* [EXERCISE GOAL]:
Reproduce the data exactly, leaving nothing out.

* [GIVEN INFORMATION]:

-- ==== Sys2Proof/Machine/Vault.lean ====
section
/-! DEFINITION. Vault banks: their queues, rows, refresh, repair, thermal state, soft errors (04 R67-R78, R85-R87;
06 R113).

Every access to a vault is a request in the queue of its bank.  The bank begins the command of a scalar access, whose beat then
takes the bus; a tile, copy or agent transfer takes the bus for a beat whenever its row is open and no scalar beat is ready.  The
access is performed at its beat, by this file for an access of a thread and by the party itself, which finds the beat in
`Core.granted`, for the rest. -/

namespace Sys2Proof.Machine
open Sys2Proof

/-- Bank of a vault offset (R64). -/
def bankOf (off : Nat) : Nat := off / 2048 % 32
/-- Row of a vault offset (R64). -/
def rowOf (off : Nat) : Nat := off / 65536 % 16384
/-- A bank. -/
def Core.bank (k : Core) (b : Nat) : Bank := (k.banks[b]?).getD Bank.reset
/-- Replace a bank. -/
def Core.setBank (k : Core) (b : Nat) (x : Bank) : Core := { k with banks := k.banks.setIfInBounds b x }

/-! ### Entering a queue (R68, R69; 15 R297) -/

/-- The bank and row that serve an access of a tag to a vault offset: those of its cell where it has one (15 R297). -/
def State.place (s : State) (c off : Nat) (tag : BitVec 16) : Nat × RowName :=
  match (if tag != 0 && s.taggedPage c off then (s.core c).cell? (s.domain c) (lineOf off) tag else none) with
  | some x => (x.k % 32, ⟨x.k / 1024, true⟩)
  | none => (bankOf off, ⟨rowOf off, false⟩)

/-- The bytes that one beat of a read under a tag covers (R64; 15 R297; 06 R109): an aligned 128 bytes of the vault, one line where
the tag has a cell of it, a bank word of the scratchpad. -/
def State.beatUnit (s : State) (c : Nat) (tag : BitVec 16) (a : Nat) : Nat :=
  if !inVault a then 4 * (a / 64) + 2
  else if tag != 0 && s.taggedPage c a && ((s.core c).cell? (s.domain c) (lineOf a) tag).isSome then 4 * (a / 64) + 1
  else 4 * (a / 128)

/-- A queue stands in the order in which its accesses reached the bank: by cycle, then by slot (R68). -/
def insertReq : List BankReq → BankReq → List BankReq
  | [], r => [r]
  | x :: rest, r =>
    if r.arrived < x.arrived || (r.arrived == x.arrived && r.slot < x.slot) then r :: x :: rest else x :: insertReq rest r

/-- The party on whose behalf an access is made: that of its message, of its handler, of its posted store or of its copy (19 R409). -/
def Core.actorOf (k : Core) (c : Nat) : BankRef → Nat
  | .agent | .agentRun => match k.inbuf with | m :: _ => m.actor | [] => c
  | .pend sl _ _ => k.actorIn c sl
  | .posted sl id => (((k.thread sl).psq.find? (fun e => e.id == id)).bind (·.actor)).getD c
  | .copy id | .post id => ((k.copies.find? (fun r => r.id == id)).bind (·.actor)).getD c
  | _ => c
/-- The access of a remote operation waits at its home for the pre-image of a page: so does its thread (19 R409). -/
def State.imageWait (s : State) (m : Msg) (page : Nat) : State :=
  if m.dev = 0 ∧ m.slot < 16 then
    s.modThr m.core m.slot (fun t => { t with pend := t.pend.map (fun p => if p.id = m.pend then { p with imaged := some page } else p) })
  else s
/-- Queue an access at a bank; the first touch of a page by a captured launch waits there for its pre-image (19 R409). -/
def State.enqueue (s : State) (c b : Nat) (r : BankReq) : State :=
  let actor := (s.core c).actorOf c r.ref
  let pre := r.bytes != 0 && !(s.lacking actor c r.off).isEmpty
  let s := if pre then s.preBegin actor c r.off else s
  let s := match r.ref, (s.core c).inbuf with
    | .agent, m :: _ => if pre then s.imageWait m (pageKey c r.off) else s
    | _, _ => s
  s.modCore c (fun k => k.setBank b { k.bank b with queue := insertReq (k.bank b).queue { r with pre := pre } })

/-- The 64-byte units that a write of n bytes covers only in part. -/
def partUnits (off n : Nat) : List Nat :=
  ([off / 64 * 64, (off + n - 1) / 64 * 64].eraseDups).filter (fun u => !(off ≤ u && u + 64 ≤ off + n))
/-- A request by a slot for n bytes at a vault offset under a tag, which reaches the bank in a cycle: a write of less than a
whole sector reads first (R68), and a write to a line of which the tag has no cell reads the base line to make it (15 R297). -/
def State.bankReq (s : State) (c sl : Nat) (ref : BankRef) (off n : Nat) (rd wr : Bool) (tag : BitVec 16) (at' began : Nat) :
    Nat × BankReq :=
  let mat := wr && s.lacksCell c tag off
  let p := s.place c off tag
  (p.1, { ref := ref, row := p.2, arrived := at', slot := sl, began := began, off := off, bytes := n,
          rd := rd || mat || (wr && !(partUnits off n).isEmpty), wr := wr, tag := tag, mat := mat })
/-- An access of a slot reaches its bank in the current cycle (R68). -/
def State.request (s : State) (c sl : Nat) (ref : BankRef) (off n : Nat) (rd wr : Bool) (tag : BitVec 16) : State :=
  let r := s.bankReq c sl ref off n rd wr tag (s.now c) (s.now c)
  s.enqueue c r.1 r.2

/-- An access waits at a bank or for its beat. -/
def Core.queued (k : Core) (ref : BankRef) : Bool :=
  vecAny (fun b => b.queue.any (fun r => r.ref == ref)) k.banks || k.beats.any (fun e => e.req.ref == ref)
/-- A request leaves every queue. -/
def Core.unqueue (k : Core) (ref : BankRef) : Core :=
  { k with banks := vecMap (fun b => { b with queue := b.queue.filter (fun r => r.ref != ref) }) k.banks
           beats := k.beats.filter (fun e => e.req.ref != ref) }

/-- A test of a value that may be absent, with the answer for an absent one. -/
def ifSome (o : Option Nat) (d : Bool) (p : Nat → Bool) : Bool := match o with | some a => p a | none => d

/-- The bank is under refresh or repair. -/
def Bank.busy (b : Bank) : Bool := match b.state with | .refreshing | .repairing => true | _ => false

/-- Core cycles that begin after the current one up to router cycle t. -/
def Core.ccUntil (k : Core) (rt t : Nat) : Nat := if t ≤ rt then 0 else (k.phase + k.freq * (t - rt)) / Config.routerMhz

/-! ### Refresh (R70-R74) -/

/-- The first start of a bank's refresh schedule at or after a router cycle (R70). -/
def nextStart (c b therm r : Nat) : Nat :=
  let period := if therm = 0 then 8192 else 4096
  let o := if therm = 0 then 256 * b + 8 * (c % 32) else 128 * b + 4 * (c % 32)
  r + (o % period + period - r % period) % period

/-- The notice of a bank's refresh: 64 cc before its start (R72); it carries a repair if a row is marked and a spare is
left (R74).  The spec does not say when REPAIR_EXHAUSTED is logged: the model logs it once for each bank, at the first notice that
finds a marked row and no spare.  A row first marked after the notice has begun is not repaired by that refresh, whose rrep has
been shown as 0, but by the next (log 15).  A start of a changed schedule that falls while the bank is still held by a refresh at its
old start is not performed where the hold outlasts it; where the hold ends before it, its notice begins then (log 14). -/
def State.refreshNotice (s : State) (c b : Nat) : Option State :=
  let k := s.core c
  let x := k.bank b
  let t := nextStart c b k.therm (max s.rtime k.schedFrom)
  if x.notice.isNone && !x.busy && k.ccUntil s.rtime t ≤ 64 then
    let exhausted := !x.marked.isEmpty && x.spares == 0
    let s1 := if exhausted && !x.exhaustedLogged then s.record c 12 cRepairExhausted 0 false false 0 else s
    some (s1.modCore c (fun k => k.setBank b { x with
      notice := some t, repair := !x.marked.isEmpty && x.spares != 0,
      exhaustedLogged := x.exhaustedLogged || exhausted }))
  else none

* [THE ANSWER]:
-- ==== Sys2Proof/Machine/Vault.lean ====
section
/-! DEFINITION. Vault banks: their queues, rows, refresh, repair, thermal state, soft errors (04 R67-R78, R85-R87;
06 R113).

Every access to a vault is a request in the queue of its bank.  The bank begins the command of a scalar access, whose beat then
takes the bus; a tile, copy or agent transfer takes the bus for a beat whenever its row is open and no scalar beat is ready.  The
access is performed at its beat, by this file for an access of a thread and by the party itself, which finds the beat in
`Core.granted`, for the rest. -/

namespace Sys2Proof.Machine
open Sys2Proof

/-- Bank of a vault offset (R64). -/
def bankOf (off : Nat) : Nat := off / 2048 % 32
/-- Row of a vault offset (R64). -/
def rowOf (off : Nat) : Nat := off / 65536 % 16384
/-- A bank. -/
def Core.bank (k : Core) (b : Nat) : Bank := (k.banks[b]?).getD Bank.reset
/-- Replace a bank. -/
def Core.setBank (k : Core) (b : Nat) (x : Bank) : Core := { k with banks := k.banks.setIfInBounds b x }

/-! ### Entering a queue (R68, R69; 15 R297) -/

/-- The bank and row that serve an access of a tag to a vault offset: those of its cell where it has one (15 R297). -/
def State.place (s : State) (c off : Nat) (tag : BitVec 16) : Nat × RowName :=
  match (if tag != 0 && s.taggedPage c off then (s.core c).cell? (s.domain c) (lineOf off) tag else none) with
  | some x => (x.k % 32, ⟨x.k / 1024, true⟩)
  | none => (bankOf off, ⟨rowOf off, false⟩)

/-- The bytes that one beat of a read under a tag covers (R64; 15 R297; 06 R109): an aligned 128 bytes of the vault, one line where
the tag has a cell of it, a bank word of the scratchpad. -/
def State.beatUnit (s : State) (c : Nat) (tag : BitVec 16) (a : Nat) : Nat :=
  if !inVault a then 4 * (a / 64) + 2
  else if tag != 0 && s.taggedPage c a && ((s.core c).cell? (s.domain c) (lineOf a) tag).isSome then 4 * (a / 64) + 1
  else 4 * (a / 128)

/-- A queue stands in the order in which its accesses reached the bank: by cycle, then by slot (R68). -/
def insertReq : List BankReq → BankReq → List BankReq
  | [], r => [r]
  | x :: rest, r =>
    if r.arrived < x.arrived || (r.arrived == x.arrived && r.slot < x.slot) then r :: x :: rest else x :: insertReq rest r

/-- The party on whose behalf an access is made: that of its message, of its handler, of its posted store or of its copy (19 R409). -/
def Core.actorOf (k : Core) (c : Nat) : BankRef → Nat
  | .agent | .agentRun => match k.inbuf with | m :: _ => m.actor | [] => c
  | .pend sl _ _ => k.actorIn c sl
  | .posted sl id => (((k.thread sl).psq.find? (fun e => e.id == id)).bind (·.actor)).getD c
  | .copy id | .post id => ((k.copies.find? (fun r => r.id == id)).bind (·.actor)).getD c
  | _ => c
/-- The access of a remote operation waits at its home for the pre-image of a page: so does its thread (19 R409). -/
def State.imageWait (s : State) (m : Msg) (page : Nat) : State :=
  if m.dev = 0 ∧ m.slot < 16 then
    s.modThr m.core m.slot (fun t => { t with pend := t.pend.map (fun p => if p.id = m.pend then { p with imaged := some page } else p) })
  else s
/-- Queue an access at a bank; the first touch of a page by a captured launch waits there for its pre-image (19 R409). -/
def State.enqueue (s : State) (c b : Nat) (r : BankReq) : State :=
  let actor := (s.core c).actorOf c r.ref
  let pre := r.bytes != 0 && !(s.lacking actor c r.off).isEmpty
  let s := if pre then s.preBegin actor c r.off else s
  let s := match r.ref, (s.core c).inbuf with
    | .agent, m :: _ => if pre then s.imageWait m (pageKey c r.off) else s
    | _, _ => s
  s.modCore c (fun k => k.setBank b { k.bank b with queue := insertReq (k.bank b).queue { r with pre := pre } })

/-- The 64-byte units that a write of n bytes covers only in part. -/
def partUnits (off n : Nat) : List Nat :=
  ([off / 64 * 64, (off + n - 1) / 64 * 64].eraseDups).filter (fun u => !(off ≤ u && u + 64 ≤ off + n))
/-- A request by a slot for n bytes at a vault offset under a tag, which reaches the bank in a cycle: a write of less than a
whole sector reads first (R68), and a write to a line of which the tag has no cell reads the base line to make it (15 R297). -/
def State.bankReq (s : State) (c sl : Nat) (ref : BankRef) (off n : Nat) (rd wr : Bool) (tag : BitVec 16) (at' began : Nat) :
    Nat × BankReq :=
  let mat := wr && s.lacksCell c tag off
  let p := s.place c off tag
  (p.1, { ref := ref, row := p.2, arrived := at', slot := sl, began := began, off := off, bytes := n,
          rd := rd || mat || (wr && !(partUnits off n).isEmpty), wr := wr, tag := tag, mat := mat })
/-- An access of a slot reaches its bank in the current cycle (R68). -/
def State.request (s : State) (c sl : Nat) (ref : BankRef) (off n : Nat) (rd wr : Bool) (tag : BitVec 16) : State :=
  let r := s.bankReq c sl ref off n rd wr tag (s.now c) (s.now c)
  s.enqueue c r.1 r.2

/-- An access waits at a bank or for its beat. -/
def Core.queued (k : Core) (ref : BankRef) : Bool :=
  vecAny (fun b => b.queue.any (fun r => r.ref == ref)) k.banks || k.beats.any (fun e => e.req.ref == ref)
/-- A request leaves every queue. -/
def Core.unqueue (k : Core) (ref : BankRef) : Core :=
  { k with banks := vecMap (fun b => { b with queue := b.queue.filter (fun r => r.ref != ref) }) k.banks
           beats := k.beats.filter (fun e => e.req.ref != ref) }

/-- A test of a value that may be absent, with the answer for an absent one. -/
def ifSome (o : Option Nat) (d : Bool) (p : Nat → Bool) : Bool := match o with | some a => p a | none => d

/-- The bank is under refresh or repair. -/
def Bank.busy (b : Bank) : Bool := match b.state with | .refreshing | .repairing => true | _ => false

/-- Core cycles that begin after the current one up to router cycle t. -/
def Core.ccUntil (k : Core) (rt t : Nat) : Nat := if t ≤ rt then 0 else (k.phase + k.freq * (t - rt)) / Config.routerMhz

/-! ### Refresh (R70-R74) -/

/-- The first start of a bank's refresh schedule at or after a router cycle (R70). -/
def nextStart (c b therm r : Nat) : Nat :=
  let period := if therm = 0 then 8192 else 4096
  let o := if therm = 0 then 256 * b + 8 * (c % 32) else 128 * b + 4 * (c % 32)
  r + (o % period + period - r % period) % period

/-- The notice of a bank's refresh: 64 cc before its start (R72); it carries a repair if a row is marked and a spare is
left (R74).  The spec does not say when REPAIR_EXHAUSTED is logged: the model logs it once for each bank, at the first notice that
finds a marked row and no spare.  A row first marked after the notice has begun is not repaired by that refresh, whose rrep has
been shown as 0, but by the next (log 15).  A start of a changed schedule that falls while the bank is still held by a refresh at its
old start is not performed where the hold outlasts it; where the hold ends before it, its notice begins then (log 14). -/
def State.refreshNotice (s : State) (c b : Nat) : Option State :=
  let k := s.core c
  let x := k.bank b
  let t := nextStart c b k.therm (max s.rtime k.schedFrom)
  if x.notice.isNone && !x.busy && k.ccUntil s.rtime t ≤ 64 then
    let exhausted := !x.marked.isEmpty && x.spares == 0
    let s1 := if exhausted && !x.exhaustedLogged then s.record c 12 cRepairExhausted 0 false false 0 else s
    some (s1.modCore c (fun k => k.setBank b { x with
      notice := some t, repair := !x.marked.isEmpty && x.spares != 0,
      exhaustedLogged := x.exhaustedLogged || exhausted }))
  else none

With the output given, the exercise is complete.